Law firm Ropes Gray also foresees legal challenges. “It is a virtual certainty that there will be a court challenge to the final rules,” the firm says. However, says the firm, SEC rules “will not end the call for more climate-related and other environmental disclosures”. Investors will continue to seek climate-related and environmental disclosures that go beyond SEC disclosure requirements. “In addition, even before the SEC’s proposed rules phase in, some institutional investors will encourage registrants to voluntarily early adopt those standards in their SEC or voluntary sustainability disclosures.”
Costs of compliance also have been identified as a concern. Persefoni, Ceres and sustainability consultancy ERM estimated that corporate issuers are already spending US$533,000 annually on climate-related disclosure activities, while institutional investors are spending an average of US$1.333 million annually to acquire and analyse climate data to inform investment decisions.
However, the potential cost of non-compliance and misleading disclosures far exceeds the cost of compliance, says Persefoni. “In order to comply with the impending SEC rules, as well as those emerging in states such as California and jurisdictions such as the EU, companies must apply appropriate rigour to their carbon accounting.”
Investor groups have generally welcomed the proposals. Ceres describes the draft rules as “a historic moment”. It notes the growing momentum around mandated climate disclosure with Belgium, Canada, Chile, France, Japan, New Zealand, Sweden and the UK introducing such rules. Isabel Manilla, Director of US Financial Regulation at Ceres, describes the draft proposals as “thoughtful and carefully calibrated, and respond directly to specific concerns from investors and issuers”.
Persefoni’s Mohin notes that investors have become increasingly vocal about the lack of robust GHG emissions information from companies on which to base investment decisions. Currently, climate information is in sustainability reports, which are voluntary and contain “only what a company wants to report”. This makes it difficult for capital markets regulators and investors to identify risks and opportunities.

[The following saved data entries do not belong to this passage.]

-- ==== Sys2Proof/Machine/Ecc.lean ====
section
/-! DEFINITION. The protection of memory lines: the Reed-Solomon code (R410), the counters of banks, channels and rows with
their alarms (R417, R418), and what a read of a line in error comes to (R412). -/

namespace Sys2Proof.Machine

/-! ### The code (R410) -/

/-- Product in GF(2^8) with x^8 + x^4 + x^3 + x^2 + 1. -/
def gfMul (a b : Nat) : Nat :=
  ((List.range 8).foldl (fun (x : Nat × Nat) k =>
    (if b.testBit k then x.1 ^^^ x.2 else x.1, if x.2 < 128 then 2 * x.2 else (2 * x.2) ^^^ 0x11D)) (0, a)).1

def gfPow (a : Nat) : Nat → Nat
  | 0 => 1
  | n + 1 => gfMul a (gfPow a n)

/-- Symbols of a codeword: 128 of data, 2 of the directory field, 6 of check. -/
def codeSymbols : Nat := 136
def errSymbol (e : BitVec 1088) (k : Nat) : Nat := e.toNat / 256 ^ k % 256

def wrongSymbols (e : BitVec 1088) : Nat := ((List.range codeSymbols).filter fun k => errSymbol e k != 0).length

/-- The generator's coefficients below the first, the highest first. -/
def rsGen : List Nat :=
  ((List.range 6).foldl (fun p i => List.zipWith (· ^^^ ·) (p ++ [0]) (0 :: p.map (gfMul (gfPow 2 i)))) [1]).drop 1

/-- The six check symbols of a message, which complete a codeword: the remainder of the message by the generator, the highest power
first (log 41). -/
def rsCheck (msg : List Byte) : List Byte :=
  (msg.foldl (fun (r : List Nat) m =>
    let f := r.headD 0 ^^^ m.toNat
    List.zipWith (· ^^^ ·) (r.drop 1 ++ [0]) (rsGen.map (gfMul f))) (List.replicate 6 0)).map (BitVec.ofNat 8 ·)

/-- Syndrome `i`: the error pattern at α^i; the first symbol has the highest degree (log 41). -/
def syndromeAt (e : BitVec 1088) (i : Nat) : Nat :=
  (List.range codeSymbols).foldl (fun acc k => gfMul acc (gfPow 2 i) ^^^ errSymbol e k) 0

/-- The six syndromes, the first in the low byte. -/
def syndrome (e : BitVec 1088) : Nat := ((List.range 6).map fun i => syndromeAt e i * 256 ^ i).sum

/-! ### Where a line stands, and the counters (R417, R418) -/

/-- The bank and the channel as a unit (R377). -/
def MemPlace.unit (m : MemPlace) (p : Nat) : Nat := unitId 7 p (m.ctrl / 24) (m.ctrl % 24) (m.ch * 256 + m.bank)

def MemPlace.chan (m : MemPlace) : Nat := m.ctrl * 16 + m.ch

/-- Puts a row of a channel among the others, the most corrected first. -/
def rowInsert (x : Nat × Nat × Nat) : List (Nat × Nat × Nat) → List (Nat × Nat × Nat)
  | [] => [x]
  | y :: r => if y.2.2 < x.2.2 then x :: y :: r else y :: rowInsert x r

/-- A corrected event of a line: the bank's and the row's counts, and the alarm of each, which it writes once (R418). -/
def State.countFixed (s : State) (p line : Nat) : State :=
  let m := memPlace line
  let key := m.chan * 32 + m.bank
  let thr := (s.memThr p m.ctrl).toNat
  let b := s.bank p key
  let b1 := { b with fixed := satAdd32 b.fixed }
  let l := Tab.getOr (s.pkg p).rows m.chan []
  let old := ((l.find? fun r => r.1 == m.row && r.2.1 == m.bank).map fun r => r.2.2).getD 0
  let l := rowInsert (m.row, m.bank, old + 1) (l.filter fun r => !(r.1 == m.row && r.2.1 == m.bank))
  let alarm := decide (field thr 15 0 ≤ b1.fixed) && !b.alarmed
  let row := (m.chan, m.bank, m.row)
  let rowAlarm := decide (field thr 31 16 ≤ old + 1) && !(s.pkg p).rowMarks.contains row
  let s := s.modPkg p fun k =>
    { k with rowMarks := if rowAlarm then row :: k.rowMarks else k.rowMarks,
             banks := Tab.put k.banks key { b1 with alarmed := b.alarmed || alarm }, rows := Tab.put k.rows m.chan l }
  let s := if alarm then s.errRecord p 3 0x15 (m.unit p) 0 0 [m.bank] else s
  if rowAlarm then s.errRecord p 3 0x16 (m.unit p) 0 0 [m.bank, m.row] else s

/-- An uncorrectable event of a line. -/
def State.countLost (s : State) (p line : Nat) : State :=
  let m := memPlace line
  let key := m.chan * 32 + m.bank
  s.modPkg p fun k =>
    let b := Tab.getOr k.banks key {}
    { k with banks := Tab.put k.banks key { b with lost := satAdd32 b.lost } }

/-! ### The controllers' check-bit caches (R413) -/

/-- Check lines of 64 KiB. -/
def chkMax : Nat := 512

/-- Data lines of a unit of 2 KiB (R409). -/
def unitLines : Nat := 15

/-- The check line of a line, as its unit, with its controller; and the line's place in the unit. -/
def chkOf (line : Nat) : Nat × Nat := ((memPlace line).ctrl, Config.checkLine line / unitLines)
def chkSlot (line : Nat) : Nat := Config.checkLine line % unitLines

/-- The directory field of a line (R334), as memory takes it. -/
def Dir.word (d : Dir) : Nat :=
  let st := match d.st with | .uncached => 0 | .shared => 1 | .excl => 2 | .owned => 3 | .update => 4
  let pairs := (List.range 8).foldl (fun m j => if d.cells.getLsbD (2 * j) || d.cells.getLsbD (2 * j + 1) then m + 2 ^ (7 + j) else m) 0
  st + (if d.st = .excl ∨ d.st = .owned then d.owner % 16 * 8 else 0) + pairs + (if d.psn then 2 ^ 15 else 0)

/-- The eight bytes of a check line that belong to a data line, at eight times its place (R409): its directory field and its check
symbols. -/
def State.chkWord (s : State) (line : Nat) : List Byte :=
  let d := s.dir line
  let f := leBytes 2 d.word
  let sym := rsCheck (s.lineBytes line ++ f)
  f ++ (if d.psn then List.zipWith (· ^^^ ·) sym [0x5A, 0xA5, 0x5A, 0xA5, 0x5A, 0xA5] else sym)

/-- A check line: the words of its data lines, and in bytes 120 to 127 a check over bytes 0 to 119 in the same code (R409; log 70). -/
def State.checkLine (s : State) (x : Nat × Nat) : List Byte :=
  let b := (List.range unitLines).flatMap fun j =>
    match s.dirs.find? fun e => chkOf e.1 == x && chkSlot e.1 == j with
    | some e => s.chkWord e.1
    | none => List.replicate 8 0
  b ++ rsCheck b ++ List.replicate 2 0

/-- The controller reads or writes a line: its check line is in the cache, and the oldest of a full cache leaves for memory. -/
def State.chkHold (s : State) (line : Nat) : State :=
  let x := chkOf line
  s.modPkg (homeOf (line * 128)) fun k =>
    let l := k.chk.filter (· != x)
    { k with chk := x :: ((l.filter fun y => y.1 == x.1).take (chkMax - 1) ++ l.filter fun y => y.1 != x.1) }

def State.chkHeld (s : State) (line : Nat) : Bool := (s.pkg (homeOf (line * 128))).chk.contains (chkOf line)

/-- The part of an error pattern that lies in the data symbols, and its part in the word of the check line. -/
def dataErr (e : BitVec 1088) : BitVec 1088 := e &&& BitVec.ofNat 1088 (2 ^ 1024 - 1)
def chkErr (e : BitVec 1088) : BitVec 1088 := e &&& ~~~BitVec.ofNat 1088 (2 ^ 1024 - 1)

/-- Wrong bits of a pattern. -/
def wrongBits (e : BitVec 1088) : Nat := ((List.range 1088).filter fun i => e.getLsbD i).length

/-! ### A read of a line (R412) -/

/-- The line can be corrected: at most 3 symbols are wrong and its controller corrects (R410). -/
def State.correctable (s : State) (line : Nat) : Bool :=
  decide (wrongSymbols (s.dir line).err ≤ 3) && !((s.pkg (homeOf (line * 128))).detect.contains (memPlace line).ctrl)

/-- The controller returns the corrected line and writes it back. -/
def State.correctLine (s : State) (line : Nat) : State :=
  let h := homeOf (line * 128)
  let n := wrongSymbols (s.dir line).err
  let s := ((s.modDir line fun d => { d with err := 0 }).countFixed h line).chkHold line
  s.errRecord h 1 0x07 ((memPlace line).unit h) 0 (line * 128) [n]

/-- The bytes of a line as they stand in memory, wrong symbols and all. -/
def State.spoilLine (s : State) (line : Nat) : State :=
  let e := (s.dir line).err
  (List.range 128).foldl (fun s k =>
    s.write (line * 128 + k) 1 ((s.byte (line * 128 + k)).toNat ^^^ errSymbol e k)) s

/-- A cached check line proves uncorrectable: its symbols are computed again from its data lines as they stand, errors and all, and
the controller writes a record (R413). -/
def State.chkRecompute (s : State) (line : Nat) : State :=
  let x := chkOf line
  let h := homeOf (line * 128)
  let l := (s.dirs.filter fun e => homeOf (e.1 * 128) == h && chkOf e.1 == x && !e.2.psn).map (·.1)
  let s := l.foldl (fun s y => (s.spoilLine y).modDir y fun d => { d with err := 0 }) s
  s.errRecord h 1 0x07 ((memPlace line).unit h) 0 (line * 128) [0]

end Sys2Proof.Machine
end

“However, now that it is common practice to report sustainability information – 92% of the S&P 500 companies do this – the SEC wants to make that practice more reliable by setting common rules and filing deadlines,” he says.

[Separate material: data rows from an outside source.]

/-- The home takes a request: it waits for a busy line or a recall, a line not yet walked is walked first, and a line in error
is corrected or recovered first (R338, R342, R347, R412). Requests that wait go before it (R338). A PutM and a PutO write the line without reading it. -/
def State.serve (s : State) (m : Msg) (again : Bool := false) : State :=
  let s := if (s.dir m.line).tx.isNone && !(s.dir m.line).walked then s.walkLine m.line else s
  let cached := (s.pkg (lineHome m.line)).dcache.contains m.line
  let s := s.dirEnter m.line
  let d := s.dir m.line
  if s.isLost (lineHome m.line) m.src then s
  else if d.tx.isSome || s.heldBack m || (!again && d.queue.any fun x => !s.heldBack x) then s.enqueue m again
  else if d.err = 0 ∨ d.psn ∨ m.ty = .putM ∨ m.ty = .putO then s.serveNow m
  else if s.correctable m.line then (s.correctLine m.line).serveNow m
  else s.repairLine m.line (some m) cached

/-! ### A request message arrives -/

/-- A Put or a Flush whose tag fails has written the line it names: the home poisons it until a clean copy comes (R328). -/
def State.homeTag (s : State) (m : Msg) : State :=
  if m.carries && m.part.isNone && !(s.dir m.line).psn then
    (s.modDir m.line fun d => { d with psn := true }).askAgain m.dst { m with released := true }
  else s.askAgain m.dst m

/-- The clean copy of a message whose tag had failed takes its poison away. -/
def State.homeClean (s : State) (m : Msg) : State :=
  if m.released then s.modDir m.line fun d => { d with psn := false } else s

/-- A request of a type that has arrived at its home. -/
def onRequest (ty : MsgTy) (p j : Nat) (s : State) : Out :=
  .next <|
    match s.arrived p j ty with
    | none => s
    | some m => if m.bad then s.homeTag m else ((s.dropMsg j).homeClean m).serve m

/-- GETS (R339). -/
def execGets (pkg j : Nat) (s : State) : Out := onRequest .getS pkg j s

/-- GETM (R339). -/
def execGetm (pkg j : Nat) (s : State) : Out := onRequest .getM pkg j s

/-- GETU (R339). -/
def execGetu (pkg j : Nat) (s : State) : Out := onRequest .getU pkg j s

/-- PUTM (R339). -/
def execPutm (pkg j : Nat) (s : State) : Out := onRequest .putM pkg j s

/-- PUTO (R339). -/
def execPuto (pkg j : Nat) (s : State) : Out := onRequest .putO pkg j s

/-- PUTU (R339, R340). -/
def execPutu (pkg j : Nat) (s : State) : Out := onRequest .putU pkg j s

/-- FLUSH (R268, R339). -/
def execFlush (pkg j : Nat) (s : State) : Out := onRequest .flush pkg j s

/-- HOME_DEQUEUE_REQUEST: the oldest waiting request that no recall holds back is served (R338, R342). -/
def execHomeDequeueRequest (line : Nat) (s : State) : Out :=
  .next <|
    let d := s.dir line
    if d.tx.isSome then s
    else
      match d.queue.find? fun m => !s.heldBack m with
      | none => s
      | some m => (s.setDir line { d with queue := d.queue.filter fun x => x.u != m.u }).serve m true

end Sys2Proof.Machine
end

What are the next steps toward climate disclosure rules in the US?
During the Ceres webinar, SEC’s Gensler encouraged US companies and investors to comment on the draft proposals. “If you think we have something right, tell us, if there’s something you think we should adjust, tell us. The more detail – line by line – that we have will benefit everyone.”
Mohin says investor pressure for disclosure will continue. “Institutional investors – the big pension and sovereign wealth funds – all want more and better information on climate. They know it is a risk but could also be an opportunity. In the transition to a low-carbon economy, investors want this information and that is not going to stop.
“The idea that voluntary sustainability reports are sufficient needs to be debunked. The SEC will require carbon disclosures to be integrated into financial reports. This will take time and effort and cannot be done on spreadsheets.”
The public comment period on the proposed disclosure rules will now close on 17 June. The SEC says it recognises that many companies will require time to establish the necessary systems, controls, and procedures to comply with the proposed climate-related disclosure requirements. It is proposing a phased timetable for compliance, giving additional time for some smaller companies.
Large companies will be required to file all proposed disclosures, including GHG emissions metrics of Scope 1 and 2, and associated intensity metric, but excluding Scope 3, by for fiscal year 2023 (to be filed in 2024). The phase-in date for smaller reporting companies is fiscal year 2025, to be filed in 2026.